Here we have a train arriving at Argenteuil station, near where Monet lived. There is a great deal of ambiguity about the time of day. The heavy snow filled sky, and lights on the front of the train suggest late afternoon or morning. But it could almost be any time of day, when heavy snow hangs in the sky the light seems to have a strange quality. Light and how it effects the world around him is, of course, what fascinated Monet. This painting is no exception.
It always amazes me how Monet can turn a few, seemingly hastily drawn, paint markings into a piece laden with depth and atmosphere. He justifiably owns the title of a great master.
Winter Day in Roskilde (1929) Laurits Anderson Ring
I doubt we will have snow quite as deep as this village in Denmark, but snow and Christmas seem to go hand in hand. This Danish artist has captured a moment of life of the time. Even the Danes (and indeed all of Scandinavia!) in the 1920s were fantastically efficient at clearing deep snow so that everyday life could carry on with no problem. The elements were not going to get the better of them.
Ring has that lovely balance of considerable realism and a softness that only painting can achieve. The large mass of grey sky some how is not as forboding and depressing as it could be and even the snow that has that ‘packed and slightly dirty’ look is not as depressing as it could be.
For me, the tinge of green in the moss on the thatched roofs, and the blue of the verdigris on the church roof is as much colour as I want in this predominantly monochrome painting.
I really feel I could just walk off down that path!
The Shortening Winter’s Day (1913) Joseph Farquharson
You can just feel the fresh country air in this painting. This Scottish artist has captured the fresh and chilly feeling that only comes from a bright winter’s day as the sun starts to set.
What I love about this piece is the range of colours Farquharson has managed to introduce into this moment captured. The amazing use of light evokes an atmosphere that adds to the whole picture.
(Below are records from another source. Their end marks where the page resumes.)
-- ==== Sys2Proof/Machine/Font.lean ====
section
/-! DEFINITION. The parameter FONT (spec/00_scope.md R7, spec/20_memory.md R58): the 80 bytes at 0x000 to 0x04F. -/

namespace Sys2Proof.Machine

/-- A value of the parameter FONT (R7): one byte for each address below 0x050. -/
abbrev Font := Vector Byte Config.fontSize

/-- The table that R58 proposes, one glyph a row, glyph 0 first, each glyph's rows top first. -/
def glyphRows : List Byte :=
  [0xF0, 0x90, 0x90, 0x90, 0xF0] ++
  [0x20, 0x60, 0x20, 0x20, 0x70] ++
  [0xF0, 0x10, 0xF0, 0x80, 0xF0] ++
  [0xF0, 0x10, 0xF0, 0x10, 0xF0] ++
  [0x90, 0x90, 0xF0, 0x10, 0x10] ++
  [0xF0, 0x80, 0xF0, 0x10, 0xF0] ++
  [0xF0, 0x80, 0xF0, 0x90, 0xF0] ++
  [0xF0, 0x10, 0x20, 0x40, 0x40] ++
  [0xF0, 0x90, 0xF0, 0x90, 0xF0] ++
  [0xF0, 0x90, 0xF0, 0x10, 0xF0] ++
  [0xF0, 0x90, 0xF0, 0x90, 0x90] ++
  [0xE0, 0x90, 0xE0, 0x90, 0xE0] ++
  [0xF0, 0x80, 0x80, 0x80, 0xF0] ++
  [0xE0, 0x90, 0x90, 0x90, 0xE0] ++
  [0xF0, 0x80, 0xF0, 0x80, 0xF0] ++
  [0xF0, 0x80, 0xF0, 0x80, 0x80]

/-- The default of FONT. PRESUMED: the spec marks its bytes as general knowledge, not in its source (R7, R58, G1). Unsafe
where a claim rests on a glyph's pixels (log 3). -/
def defaultFont : Font := ⟨glyphRows.toArray, rfl⟩

end Sys2Proof.Machine
end

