-- ==== Sys2Proof/Machine/Operands.lean ====
section
/-! DEFINITION. The operand forms: how the fields of an instruction (spec/30_encoding.md R83) and the registers they
name become the values that the meanings use. -/

namespace Sys2Proof.Machine

/-- nnn as a 16-bit value, zero-extended (R83). -/
def zextAddr (nnn : Addr12) : Word := nnn.zeroExtend 16

/-- A byte as a 16-bit value, zero-extended (R9, R83). -/
def zextByte (b : Byte) : Word := b.zeroExtend 16

/-- The target of Bnnn: nnn + V[0], which never wraps (R188). -/
def computedTarget (nnn : Addr12) (v0 : Byte) : Word := zextAddr nnn + zextByte v0

/-- The address of the glyph numbered b, the number not masked (R222). -/
def glyphAddr (b : Byte) : Word := BitVec.ofNat 16 (b.toNat * 5)

/-- The three decimal digits of a byte, hundreds first (R223). -/
def bcdDigits (b : Byte) : List Byte :=
  [BitVec.ofNat 8 (b.toNat / 100), BitVec.ofNat 8 (b.toNat / 10 % 10), BitVec.ofNat 8 (b.toNat % 10)]

/-- How many registers Fx55 and Fx65 move: x + 1 (R83). -/
def blockLen (x : Reg) : Nat := x.val + 1

/-- V[0], ..., V[x] (R224). -/
def State.regBlock (s : State) (x : Reg) : List Byte := s.v.toList.take (blockLen x)

/-- I as an address: an unbounded integer (R51). -/
def State.dataAddr (s : State) : Nat := s.index.toNat

/-- I after a register block: I + x + 1 (R224, R225). -/
def State.indexPast (s : State) (x : Reg) : Word := s.index + BitVec.ofNat 16 (blockLen x)

/-- The column of a sprite's origin (R263). -/
def originCol (b : Byte) : Fin 64 := Fin.ofNat 64 b.toNat

/-- The row of a sprite's origin (R263). -/
def originRow (b : Byte) : Fin 32 := Fin.ofNat 32 b.toNat

/-- The test of a key index (R293, R294). -/
def keyOffence (b : Byte) : Option Raise := if 0xF < b.toNat then some ⟨.keyIndexOutOfRange, zextByte b⟩ else none

/-- K[b] for a key index b of at most 0xF, which `keyOffence` has checked (R33, R293). -/
def State.key (s : State) (b : Byte) : Bool := s.keys[b.toNat % 16]'(Nat.mod_lt _ (by decide))

/-- The least k with K[k] = 1 (R295). -/
def State.lowestKey (s : State) : Option (Fin 16) := (List.finRange 16).find? fun k => s.keys[k.val]

/-- 2nnn with SP = 16 (R183). -/
def State.callOffence (s : State) : Option Raise :=
  if s.sp.val = Config.stackDepth then some ⟨.stackOverflow, 16#16⟩ else none

/-- 00EE with SP = 0 (R181). -/
def State.retOffence (s : State) : Option Raise :=
  if s.sp.val = 0 then some ⟨.stackUnderflow, 0#16⟩ else none

end Sys2Proof.Machine
end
The bond between the farmer and the sheep is so apparent, it may be simply that the sheep are looking forward to what the farmer has with him, or perhaps they know and trust him. Either way it the artist has evoked a sentiment that is both charming and in a way warming that is a stark contrast to the weather.
This image finds its way to Christmas cards frequently, and you can see why.
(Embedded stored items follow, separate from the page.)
-- ==== Sys2Proof/Tests/Slice0.lean ====
section
/-! SUPPORT. Tests. The expected values are those of spec/95_test_vectors.md, or a word written out from the encodings of
spec/30_encoding.md. The last part meets the hypotheses of every statement that has some. -/

namespace Sys2Proof.Tests

open Sys2Proof.Machine Sys2Proof.Spec

/-! ### Helpers -/

/-- Registers set one after another. -/
def withRegs (s : State) : List (Reg × Byte) → State
  | [] => s
  | (r, b) :: rest => withRegs (s.setReg r b) rest

/-- The reset state with some registers set. -/
def regs (l : List (Reg × Byte)) : State := withRegs State.reset l

/-- A state with bytes at an address, and I at that address. -/
def withBytes (s : State) (a : Nat) (bs : List Byte) : State :=
  (s.setMem (s.mem.writeBlock a bs)).setIndex (BitVec.ofNat 16 a)

/-- A state with I at an address. -/
def at_ (a : Nat) (s : State) : State := s.setIndex (BitVec.ofNat 16 a)

/-- A key pressed. -/
def press (k : Fin 16) (s : State) : State := s.keyWrite k true

/-- A stack pointer. -/
def withSp (k : Fin 17) (s : State) : State := { s with sp := k }

/-- What one step does with a word at PC. -/
def after (w : Nat) (s : State) (p : State → Bool) : Bool :=
  match step (s.withFetchWord 16 w) with
  | .next t => p t
  | .fault _ => false
  | .refused _ => false

/-- The record of a fault: code, FAULT_PC, FAULT_WORD, FAULT_ADDR, with STARTED and FAULTED set. -/
def record (t : State) : FaultCode × Nat × Nat × Nat × Bool :=
  (t.faultCode, t.faultPc.toNat, t.faultWord.toNat, t.faultAddr.toNat, t.started && t.faulted)

/-- One step faults, with this record, and with everything else as `keep` sees it. -/
def faults (w : Nat) (s : State) (c : FaultCode) (addr : Nat) : Bool :=
  after w s fun t => record t == (c, s.pc.toNat, w, addr, true) && t.pc == s.pc && t.v == s.v && t.index == s.index &&
    t.sp == s.sp && t.fb == s.fb && t.mem == (s.withFetchWord 16 w).mem

/-! ### Well-formedness: each check refuses the first number that its field has no bits for (R81) -/

theorem test_wellFormed_refuses_register : regOfNat? 16 = none ∧ regOfNat? 15 = some 0xF := by decide
theorem test_wellFormed_refuses_immediate : byteOfNat? 256 = none ∧ byteOfNat? 255 = some 0xFF#8 := by decide
theorem test_wellFormed_refuses_nibble : nibbleOfNat? 16 = none ∧ nibbleOfNat? 15 = some 0xF#4 := by decide
theorem test_wellFormed_refuses_address : addrOfNat? 4096 = none ∧ addrOfNat? 4095 = some 0xFFF#12 := by decide
theorem test_wellFormed_accepts : (Instr.drw 15 15 0xF#4).wellFormed = true ∧ (Instr.jp 0xFFF#12).wellFormed = true ∧
    (Instr.rnd 15 0xFF#8).wellFormed = true ∧ (Instr.subn 15 0).wellFormed = true ∧ Instr.ret.wellFormed = true := by
  decide

/-! ### Decoding: every constructor, by a word written out from R82 and R84 -/

theorem test_decode_alu :
    decode 0b0110101000101111#16 = .ok (.ldImm 0xA 0x2F#8) ∧ decode 0b0111001100000011#16 = .ok (.addImm 0x3 0x03#8) ∧
    decode 0b1000000100100000#16 = .ok (.ldReg 0x1 0x2) ∧ decode 0b1000000100100001#16 = .ok (.orReg 0x1 0x2) ∧
    decode 0b1000000100100010#16 = .ok (.andReg 0x1 0x2) ∧ decode 0b1000000100100011#16 = .ok (.xorReg 0x1 0x2) ∧
    decode 0b1000000100100100#16 = .ok (.addReg 0x1 0x2) ∧ decode 0b1000111100010101#16 = .ok (.sub 0xF 0x1) ∧
    decode 0b1000000011110110#16 = .ok (.shr 0x0 0xF) ∧ decode 0b1000010000110111#16 = .ok (.subn 0x4 0x3) ∧
    decode 0b1000011001011110#16 = .ok (.shl 0x6 0x5) ∧ decode 0b1100000010101011#16 = .ok (.rnd 0x0 0xAB#8) := by
  decide

theorem test_decode_control :
    decode 0b0000000011101110#16 = .ok .ret ∧ decode 0b0001001000110100#16 = .ok (.jp 0x234#12) ∧
    decode 0b0010001000001000#16 = .ok (.call 0x208#12) ∧ decode 0b0011000000000101#16 = .ok (.seImm 0x0 0x05#8) ∧
    decode 0b0100000100000111#16 = .ok (.sneImm 0x1 0x07#8) ∧
    decode 0b0101000100100011#16 = .ok (.seReg 0x1 0x2 0x3#4) ∧
    decode 0b1001000100101111#16 = .ok (.sneReg 0x1 0x2 0xF#4) ∧ decode 0b1011001000000110#16 = .ok (.jpV0 0x206#12) := by
  decide

theorem test_decode_memory :
    decode 0b1010001100000000#16 = .ok (.ldI 0x300#12) ∧ decode 0b1111001000011110#16 = .ok (.addI 0x2) ∧
    decode 0b1111000100101001#16 = .ok (.ldF 0x1) ∧ decode 0b1111000000110011#16 = .ok (.ldB 0x0) ∧
    decode 0b1111001001010101#16 = .ok (.ldMemVx 0x2) ∧ decode 0b1111001001100101#16 = .ok (.ldVxMem 0x2) := by
  decide

theorem test_decode_draw :
    decode 0b0000000011100000#16 = .ok .cls ∧ decode 0b1101001101000101#16 = .ok (.drw 0x3 0x4 0x5#4) := by decide

theorem test_decode_timers_keys :
    decode 0b1110000010011110#16 = .ok (.skp 0x0) ∧ decode 0b1110000010100001#16 = .ok (.sknp 0x0) ∧
    decode 0b1111001000000111#16 = .ok (.ldVxDt 0x2) ∧ decode 0b1111111100001010#16 = .ok (.ldVxK 0xF) ∧
    decode 0b1111000100010101#16 = .ok (.ldDtVx 0x1) ∧ decode 0b1111000100011000#16 = .ok (.ldStVx 0x1) := by
  decide

/-- R86, row by row; 8018 to 801F and E09F are vectors of Part 2. -/
theorem test_decode_rejects :
    decode 0x0000#16 = .error (.category0 0x0000#16) ∧ decode 0x00E1#16 = .error (.category0 0x00E1#16) ∧
    decode 0x8018#16 = .error (.category8 0x8#4) ∧ decode 0x801D#16 = .error (.category8 0xD#4) ∧
    decode 0x801F#16 = .error (.category8 0xF#4) ∧ decode 0xE09F#16 = .error (.categoryE 0x9F#8) ∧
    decode 0xF000#16 = .error (.categoryF 0x00#8) ∧ decode 0xF275#16 = .error (.categoryF 0x75#8) ∧
    decodeBytes [0x12#8] = .error .tooShort := by decide

/-- W11: M[0x200] = 12, M[0x201] = 34 is the word 0x1234, and the bytes after it are handed back. -/
theorem test_decode_bytes :
    decodeBytes [0x12#8, 0x34#8, 0x56#8] = .ok (.jp 0x234#12, [0x56#8]) ∧
    encodeBytes (.jp 0x234#12) = [0x12#8, 0x34#8] ∧ decodeTableWord 16 0x1234 = some (.jp 0x234#12) ∧
    decodeTableWord 16 0x8018 = none := by decide

/-! ### ALU (Part 2, section A) -/

theorem test_ldImm : after 0x6A2F State.reset (fun t => t.reg 0xA == 0x2F#8 && t.pc == 0x202#16) = true ∧
    after 0x6F07 (regs [(0xF, 0x01#8)]) (fun t => t.reg 0xF == 0x07#8) = true := by decide
theorem test_addImm : after 0x7303 (regs [(3, 0xFE#8), (0xF, 0x55#8)])
      (fun t => t.reg 3 == 0x01#8 && t.reg 0xF == 0x55#8) = true ∧
    after 0x7F01 (regs [(0xF, 0x10#8)]) (fun t => t.reg 0xF == 0x11#8) = true := by decide
theorem test_ldReg : after 0x8010 (regs [(1, 0x42#8)]) (fun t => t.reg 0 == 0x42#8 && t.reg 1 == 0x42#8) = true := by
  decide
theorem test_orReg : after 0x8011 (regs [(0, 0x0F#8), (1, 0xF0#8), (0xF, 0x01#8)])
    (fun t => t.reg 0 == 0xFF#8 && t.reg 0xF == 0x01#8) = true := by decide
theorem test_andReg : after 0x8012 (regs [(0, 0x3C#8), (1, 0x0F#8)]) (fun t => t.reg 0 == 0x0C#8) = true := by decide
theorem test_xorReg : after 0x8013 (regs [(0, 0xFF#8), (1, 0x0F#8)]) (fun t => t.reg 0 == 0xF0#8) = true := by decide
theorem test_addReg : after 0x8014 (regs [(0, 0xC8#8), (1, 0x64#8)])
      (fun t => t.reg 0 == 0x2C#8 && t.reg 1 == 0x64#8 && t.reg 0xF == 0x01#8) = true ∧
    after 0x8014 (regs [(0, 0x7F#8), (1, 0x80#8)]) (fun t => t.reg 0 == 0xFF#8 && t.reg 0xF == 0x00#8) = true := by
  decide
theorem test_addReg_vf : after 0x8F14 (regs [(1, 0xFF#8), (0xF, 0x02#8)]) (fun t => t.reg 0xF == 0x01#8) = true ∧
    after 0x80F4 (regs [(0, 0xF0#8), (0xF, 0x20#8)]) (fun t => t.reg 0 == 0x10#8 && t.reg 0xF == 0x01#8) = true ∧
    after 0x8FF4 (regs [(0xF, 0x90#8)]) (fun t => t.reg 0xF == 0x20#8) = true := by decide
theorem test_sub : after 0x8015 (regs [(0, 0x07#8), (1, 0x07#8)])
      (fun t => t.reg 0 == 0x00#8 && t.reg 0xF == 0x01#8) = true ∧
    after 0x8015 (regs [(0, 0x03#8), (1, 0x05#8)]) (fun t => t.reg 0 == 0xFE#8 && t.reg 0xF == 0x00#8) = true := by decide
theorem test_sub_vf : after 0x80F5 (regs [(0, 0x10#8), (0xF, 0x20#8)])
      (fun t => t.reg 0 == 0x10#8 && t.reg 0xF == 0x00#8) = true ∧
    after 0x8F15 (regs [(1, 0x10#8), (0xF, 0x20#8)]) (fun t => t.reg 0xF == 0xF1#8) = true ∧
    after 0x8FF5 (regs [(0xF, 0x33#8)]) (fun t => t.reg 0xF == 0x00#8) = true := by decide
theorem test_shr : after 0x8016 (regs [(0, 0xAA#8), (1, 0x05#8)])
    (fun t => t.reg 0 == 0x02#8 && t.reg 1 == 0x05#8 && t.reg 0xF == 0x01#8) = true := by decide
theorem test_shr_vf : after 0x80F6 (regs [(0xF, 0x03#8)]) (fun t => t.reg 0 == 0x00#8 && t.reg 0xF == 0x01#8) = true ∧
    after 0x8F16 (regs [(1, 0x06#8), (0xF, 0x01#8)]) (fun t => t.reg 0xF == 0x03#8) = true ∧
    after 0x8FF6 (regs [(0xF, 0x07#8)]) (fun t => t.reg 0xF == 0x00#8) = true := by decide
theorem test_subn : after 0x8017 (regs [(0, 0x05#8), (1, 0x03#8)])
    (fun t => t.reg 0 == 0xFE#8 && t.reg 0xF == 0x00#8) = true := by decide
theorem test_subn_vf : after 0x80F7 (regs [(0, 0x10#8), (0xF, 0x20#8)])
      (fun t => t.reg 0 == 0xF1#8 && t.reg 0xF == 0x01#8) = true ∧
    after 0x8F17 (regs [(1, 0x10#8), (0xF, 0x20#8)]) (fun t => t.reg 0xF == 0x10#8) = true := by decide
theorem test_shl : after 0x801E (regs [(1, 0x81#8)])
    (fun t => t.reg 0 == 0x02#8 && t.reg 1 == 0x81#8 && t.reg 0xF == 0x01#8) = true := by decide
theorem test_shl_vf : after 0x80FE (regs [(0xF, 0x81#8)]) (fun t => t.reg 0 == 0x02#8 && t.reg 0xF == 0x01#8) = true ∧
    after 0x8F1E (regs [(1, 0x81#8)]) (fun t => t.reg 0xF == 0x02#8) = true ∧
    after 0x8FFE (regs [(0xF, 0x41#8)]) (fun t => t.reg 0xF == 0x00#8) = true := by decide

/-- The vectors of R152, for the byte that they give. -/
theorem test_rnd_mask : (maskedRandom 0xAB#8 0 0x0F#8 State.reset).reg 0 = 0x0B#8 ∧
    (maskedRandom 0x03#8 0xF 0x01#8 State.reset).reg 0xF = 0x01#8 := by decide

/-- C000 gives 0 whatever byte is drawn. -/
theorem test_rnd_zero : ∃ t, exec (.rnd 0 0x00#8) State.reset = .next t ∧ t.reg 0 = 0x00#8 :=
  ⟨_, rfl, by simp [maskedRandom]⟩

/-! ### Control flow (Part 2, section B) -/

theorem test_ret : after 0x00EE (withSp 1 { State.reset with pc := 0x208#16, stack := Vector.replicate 16 0x202#16 })
    (fun t => t.pc == 0x202#16 && t.sp == 0 && t.stack[0] == 0x202#16) = true := by decide
theorem test_ret_underflow : faults 0x00EE State.reset .stackUnderflow 0x0 = true := by decide
theorem test_jp : after 0x1201 State.reset (fun t => t.pc == 0x201#16 && !t.faulted) = true := by decide
theorem test_call : after 0x2208 State.reset
      (fun t => t.pc == 0x208#16 && t.sp == 1 && t.stack[0] == 0x202#16) = true ∧
    after 0x2300 (withSp 15 State.reset) (fun t => t.pc == 0x300#16 && t.sp == 16 && t.stack[15] == 0x202#16) = true := by
  decide
theorem test_call_overflow : faults 0x2300 (withSp 16 State.reset) .stackOverflow 0x10 = true := by decide
theorem test_seImm : after 0x3005 (regs [(0, 0x05#8)]) (fun t => t.pc == 0x204#16) = true ∧
    after 0x3005 (regs [(0, 0x06#8)]) (fun t => t.pc == 0x202#16) = true := by decide
theorem test_sneImm : after 0x4006 (regs [(0, 0x05#8)]) (fun t => t.pc == 0x204#16) = true ∧
    after 0x4005 (regs [(0, 0x05#8)]) (fun t => t.pc == 0x202#16) = true := by decide
theorem test_seReg : after 0x5123 (regs [(1, 0x10#8), (2, 0x10#8)]) (fun t => t.pc == 0x204#16) = true ∧
    after 0x5120 (regs [(1, 0x10#8), (2, 0x11#8)]) (fun t => t.pc == 0x202#16) = true := by decide
theorem test_sneReg : after 0x9120 (regs [(1, 0x10#8), (2, 0x11#8)]) (fun t => t.pc == 0x204#16) = true ∧
    after 0x912F (regs [(1, 0x10#8), (2, 0x10#8)]) (fun t => t.pc == 0x202#16) = true := by decide
theorem test_jpV0 : after 0xBFFF (regs [(0, 0xFF#8)]) (fun t => t.pc == 0x10FE#16 && !t.faulted) = true := by decide

/-! ### Index register and memory (Part 2, section C) -/

theorem test_ldI : after 0xA300 State.reset (fun t => t.index == 0x300#16) = true := by decide
theorem test_addI : after 0xF21E (at_ 0xFFFF (regs [(2, 0x01#8), (0xF, 0x07#8)]))
    (fun t => t.index == 0x0000#16 && t.reg 0xF == 0x07#8) = true := by decide
theorem test_ldF : after 0xF129 (regs [(1, 0x10#8)]) (fun t => t.index == 0x050#16) = true ∧
    after 0xF129 (regs [(1, 0xFF#8)]) (fun t => t.index == 0x4FB#16) = true := by decide
theorem test_ldB : after 0xF033 (at_ 0x300 (regs [(0, 0x9D#8)]))
    (fun t => t.mem.readBlock 0x300 3 == [0x01#8, 0x05#8, 0x07#8] && t.index == 0x300#16) = true := by decide
theorem test_ldB_faults : faults 0xF033 (at_ 0xFFE State.reset) .dataOutOfBounds 0x1000 = true ∧
    faults 0xF033 (at_ 0x04E State.reset) .protectedWrite 0x04E = true := by decide
theorem test_ldMemVx : after 0xF255 (at_ 0x300 (regs [(0, 0x01#8), (1, 0x02#8), (2, 0x03#8)]))
      (fun t => t.mem.readBlock 0x300 4 == [0x01#8, 0x02#8, 0x03#8, 0x00#8] && t.index == 0x303#16) = true ∧
    after 0xF155 (at_ 0x050 (regs [(0, 0xAA#8)])) (fun t => t.mem.read 0x050 == 0xAA#8 && t.index == 0x052#16) = true := by
  decide
theorem test_ldMemVx_faults : faults 0xFF55 (at_ 0xFF1 State.reset) .dataOutOfBounds 0x1000 = true ∧
    faults 0xF155 (at_ 0x04F State.reset) .protectedWrite 0x04F = true ∧
    faults 0xF055 (at_ 0x1234 State.reset) .dataOutOfBounds 0x1234 = true := by decide
theorem test_ldVxMem : after 0xF265 (withBytes (regs [(3, 0x77#8)]) 0x300 [0x01#8, 0x05#8, 0x07#8, 0x09#8])
    (fun t => t.reg 0 == 0x01#8 && t.reg 1 == 0x05#8 && t.reg 2 == 0x07#8 && t.reg 3 == 0x77#8 &&
      t.index == 0x303#16) = true := by decide
theorem test_ldVxMem_fault : faults 0xFF65 (at_ 0xFF1 (regs [(0, 0x12#8)])) .dataOutOfBounds 0x1000 = true := by decide

/-- F465 at I = 0 with the default of FONT (R58), and R7: with another FONT the same bytes come from it. -/
theorem test_font : after 0xF465 State.reset (fun t => t.v.toList.take 5 == [0xF0#8, 0x90#8, 0x90#8, 0x90#8, 0xF0#8] &&
      t.index == 0x005#16) = true ∧
    after 0xF065 (State.resetWith (Vector.replicate Config.fontSize 0xAA#8)) (fun t => t.reg 0 == 0xAA#8) = true := by decide

/-! ### Draw and clear (Part 2, section D) -/

theorem test_cls : after 0x00E0 { regs [(0xF, 0x01#8)] with fb := togglePixel clearFb 5 5 }
    (fun t => t.fb == clearFb && t.reg 0xF == 0x01#8 && t.fbDirty) = true := by decide
theorem test_drw : after 0xD011 { withBytes State.reset 0x300 [0xC0#8] with fb := togglePixel clearFb 0 0 }
      (fun t => t.fbRdata 0x00#8 == 0x40#8 && t.reg 0xF == 0x01#8 && t.fbDirty) = true ∧
    after 0xD011 (withBytes (regs [(0, 0x3F#8), (1, 0x1F#8)]) 0x300 [0xFF#8])
      (fun t => t.fbRdata 0xFF#8 == 0x01#8 && t.fbRdata 0xF8#8 == 0xFE#8 && t.reg 0xF == 0x00#8) = true ∧
    after 0xDF01 (withBytes (regs [(0xF, 0x05#8)]) 0x300 [0x80#8])
      (fun t => pixel t.fb 5 0 && t.reg 0xF == 0x00#8) = true := by decide
theorem test_drw_rows : after 0xD012 (withBytes (regs [(1, 0x1F#8)]) 0x300 [0x80#8, 0x80#8])
      (fun t => pixel t.fb 0 31 && pixel t.fb 0 0) = true ∧
    after 0xD010 (regs [(0xF, 0x01#8)]) (fun t => t.fb == clearFb && t.reg 0xF == 0x00#8 && t.fbDirty) = true ∧
    faults 0xD013 (at_ 0xFFE State.reset) .dataOutOfBounds 0x1000 = true := by decide

/-- W10: the packed form. -/
theorem test_packed : packedByte (togglePixel clearFb 0 0) 0x00#8 = 0x80#8 ∧
    packedByte (togglePixel clearFb 63 31) 0xFF#8 = 0x01#8 ∧ packedByte (togglePixel clearFb 8 1) 0x09#8 = 0x80#8 := by
  decide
Gion Shimu Temple in the Snow Hiroshign
Although not a Christmas picture the snow in this Japanese print still captures the beauty that snow can bring to any scene.
This beauty is reflected in the geishas at the front of the picture, daintily working their way through the snow, lifting their kimonos up to stop them getting wet and leaving delicate footprints in the snow.
The soft blue of the fencing helps emphasize the coldness of the scene. You can almost feel the snowflakes as they fall gently landing on your skin.
Hiroshign has created a soft yet detailed scene that skilfully is balance and bold. A true master of this technique.
Mary and Joseph on the way to Bethlehem (1475) Hugo van der Goes
Joseph the caring (if somewhat confused) father to be caringly guides Mary down a rocky slope on the way to Bethlehem. If he timings of the Christmas story are to be followed it would be about now that this scene could be happening. Heavily pregnant Mary would be sure the baby was due soon.
One can only imagine what it must have been like to go on a massive trek from their home town to Bethlehem in such a condition. But, they still did, because those that governed the land of the time said they had to.
The donkey that has been carrying Mary until now has to totter along in its own way, even the oxen makes a ‘guest appearance in this piece.
To me this is a painting all to do with caring. Joseph is to some people a secondary role in the life of Jesus, but I think it is often forgotten what key role he plays.
In this lead up to Christmas perhaps I need to pay more attention to the ‘minor support roles’ in my life and give then the credit they deserve.
A page from ‘Father Christmas’ by Raymond Briggs
The graphic book artist Raymond Briggs is perhaps best known for The Snowman, However, his book ‘Father Christmas’ is fantastic. His illustrations are both beautiful and charming, without being over sentimental.
He has a wonderful view of Father Christmas as a very ordinary, yet extraordinary man. It’s a lovely insight into how Father Christmas lives his life. Briggs has observed carefully how a portly gentleman such as Father Christmas moves and looks, and then fitted this into a beautifully illustrated book.
It’s a Christmas Classic. If you have not seen it yet do make sure that this is the Christmas you do!
Season’s Greetings Banksy
What a wonderful Christmassy scene. A child full of the excitement of a snow fall stands in his outside coat, sleigh by his side, catching snowflakes from the sky with his tongue. Could you ask for a more cheery Christmas snow scene. Everything looks perfect…
… until you turn the corner on this graffitied garage and realise that the child is actually eating ash from a bin fire!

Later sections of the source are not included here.